• _Task details_: Show all lines of the entries in which the word "setMem" is found.

Start of Material for this exercise

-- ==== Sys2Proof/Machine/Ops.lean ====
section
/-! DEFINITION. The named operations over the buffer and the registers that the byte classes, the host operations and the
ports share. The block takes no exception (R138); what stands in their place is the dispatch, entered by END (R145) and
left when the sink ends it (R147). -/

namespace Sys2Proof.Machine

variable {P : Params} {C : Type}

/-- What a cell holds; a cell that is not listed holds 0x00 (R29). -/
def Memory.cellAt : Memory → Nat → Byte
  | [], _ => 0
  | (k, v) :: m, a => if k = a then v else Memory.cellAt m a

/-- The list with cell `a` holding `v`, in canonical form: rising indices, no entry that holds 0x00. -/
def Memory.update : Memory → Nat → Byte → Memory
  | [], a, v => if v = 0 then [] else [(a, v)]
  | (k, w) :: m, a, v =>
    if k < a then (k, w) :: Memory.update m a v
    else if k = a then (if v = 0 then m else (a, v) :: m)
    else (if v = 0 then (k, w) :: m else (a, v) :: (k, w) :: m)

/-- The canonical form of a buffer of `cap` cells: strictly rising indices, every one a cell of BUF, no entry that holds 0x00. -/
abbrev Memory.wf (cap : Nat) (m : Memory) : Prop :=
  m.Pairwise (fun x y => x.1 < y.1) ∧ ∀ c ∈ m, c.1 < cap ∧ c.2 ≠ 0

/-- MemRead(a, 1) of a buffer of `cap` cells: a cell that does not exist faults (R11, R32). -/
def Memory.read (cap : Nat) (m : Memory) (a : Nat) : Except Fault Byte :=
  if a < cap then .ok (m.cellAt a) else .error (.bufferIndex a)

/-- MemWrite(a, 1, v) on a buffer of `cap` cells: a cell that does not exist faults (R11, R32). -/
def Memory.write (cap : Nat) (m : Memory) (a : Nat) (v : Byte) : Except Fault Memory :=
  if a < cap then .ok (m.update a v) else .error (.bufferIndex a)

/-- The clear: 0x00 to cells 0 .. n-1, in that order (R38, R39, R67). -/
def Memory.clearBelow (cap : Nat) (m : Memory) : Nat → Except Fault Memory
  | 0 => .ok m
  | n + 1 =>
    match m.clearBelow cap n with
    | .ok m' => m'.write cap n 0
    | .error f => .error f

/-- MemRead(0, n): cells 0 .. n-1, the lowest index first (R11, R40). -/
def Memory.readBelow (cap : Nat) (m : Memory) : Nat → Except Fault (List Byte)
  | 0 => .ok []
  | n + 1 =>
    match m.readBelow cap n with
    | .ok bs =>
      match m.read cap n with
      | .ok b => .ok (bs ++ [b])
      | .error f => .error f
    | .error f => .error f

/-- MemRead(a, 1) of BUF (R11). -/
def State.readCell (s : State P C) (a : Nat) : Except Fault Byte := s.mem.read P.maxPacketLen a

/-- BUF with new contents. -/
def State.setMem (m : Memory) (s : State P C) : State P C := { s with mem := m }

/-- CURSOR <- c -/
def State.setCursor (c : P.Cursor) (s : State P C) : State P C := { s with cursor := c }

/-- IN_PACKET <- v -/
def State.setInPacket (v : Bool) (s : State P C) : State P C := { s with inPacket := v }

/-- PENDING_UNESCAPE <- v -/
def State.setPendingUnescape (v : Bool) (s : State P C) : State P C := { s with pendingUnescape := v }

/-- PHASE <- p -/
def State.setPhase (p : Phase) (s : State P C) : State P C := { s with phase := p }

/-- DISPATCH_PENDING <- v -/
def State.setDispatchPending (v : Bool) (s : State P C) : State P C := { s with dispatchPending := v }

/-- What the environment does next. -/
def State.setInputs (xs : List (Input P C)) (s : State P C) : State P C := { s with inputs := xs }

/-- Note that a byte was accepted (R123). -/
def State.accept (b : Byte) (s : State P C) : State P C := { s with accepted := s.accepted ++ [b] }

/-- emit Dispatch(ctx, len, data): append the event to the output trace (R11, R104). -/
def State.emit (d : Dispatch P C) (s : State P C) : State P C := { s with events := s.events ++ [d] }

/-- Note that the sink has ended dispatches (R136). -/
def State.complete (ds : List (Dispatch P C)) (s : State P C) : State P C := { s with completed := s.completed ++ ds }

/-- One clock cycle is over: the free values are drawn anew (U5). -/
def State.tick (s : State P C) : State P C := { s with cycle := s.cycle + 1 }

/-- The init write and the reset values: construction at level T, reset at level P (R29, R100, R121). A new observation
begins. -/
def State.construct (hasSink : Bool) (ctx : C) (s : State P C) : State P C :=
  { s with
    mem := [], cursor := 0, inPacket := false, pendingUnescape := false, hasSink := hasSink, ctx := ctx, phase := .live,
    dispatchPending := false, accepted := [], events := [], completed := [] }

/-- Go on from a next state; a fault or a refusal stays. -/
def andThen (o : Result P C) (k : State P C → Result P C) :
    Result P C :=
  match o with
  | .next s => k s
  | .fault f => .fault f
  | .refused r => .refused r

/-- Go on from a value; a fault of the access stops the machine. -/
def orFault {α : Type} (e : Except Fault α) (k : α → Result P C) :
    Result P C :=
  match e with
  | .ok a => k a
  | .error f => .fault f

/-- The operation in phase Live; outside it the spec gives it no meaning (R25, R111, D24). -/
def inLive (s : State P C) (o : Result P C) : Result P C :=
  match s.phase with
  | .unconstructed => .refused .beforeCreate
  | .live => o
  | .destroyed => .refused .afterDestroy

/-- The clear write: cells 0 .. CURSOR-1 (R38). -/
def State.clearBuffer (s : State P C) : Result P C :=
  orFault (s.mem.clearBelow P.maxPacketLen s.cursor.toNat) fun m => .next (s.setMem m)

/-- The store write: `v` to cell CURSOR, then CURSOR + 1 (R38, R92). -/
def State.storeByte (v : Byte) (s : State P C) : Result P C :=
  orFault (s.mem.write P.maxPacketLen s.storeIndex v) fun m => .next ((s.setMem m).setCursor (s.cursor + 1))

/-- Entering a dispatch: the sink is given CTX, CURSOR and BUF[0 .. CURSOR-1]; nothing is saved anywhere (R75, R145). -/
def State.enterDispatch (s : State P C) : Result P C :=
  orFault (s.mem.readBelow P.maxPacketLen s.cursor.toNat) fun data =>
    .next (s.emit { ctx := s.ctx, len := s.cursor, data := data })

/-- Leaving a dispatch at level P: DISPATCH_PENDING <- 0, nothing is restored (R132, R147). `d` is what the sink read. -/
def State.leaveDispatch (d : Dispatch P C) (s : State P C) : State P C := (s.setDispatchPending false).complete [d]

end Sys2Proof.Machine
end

End of Material for this exercise

• _Response to this task_:
def State.setMem (m : Memory) (s : State P C) : State P C := { s with mem := m }
  orFault (s.mem.clearBelow P.maxPacketLen s.cursor.toNat) fun m => .next (s.setMem m)
  orFault (s.mem.write P.maxPacketLen s.storeIndex v) fun m => .next ((s.setMem m).setCursor (s.cursor + 1))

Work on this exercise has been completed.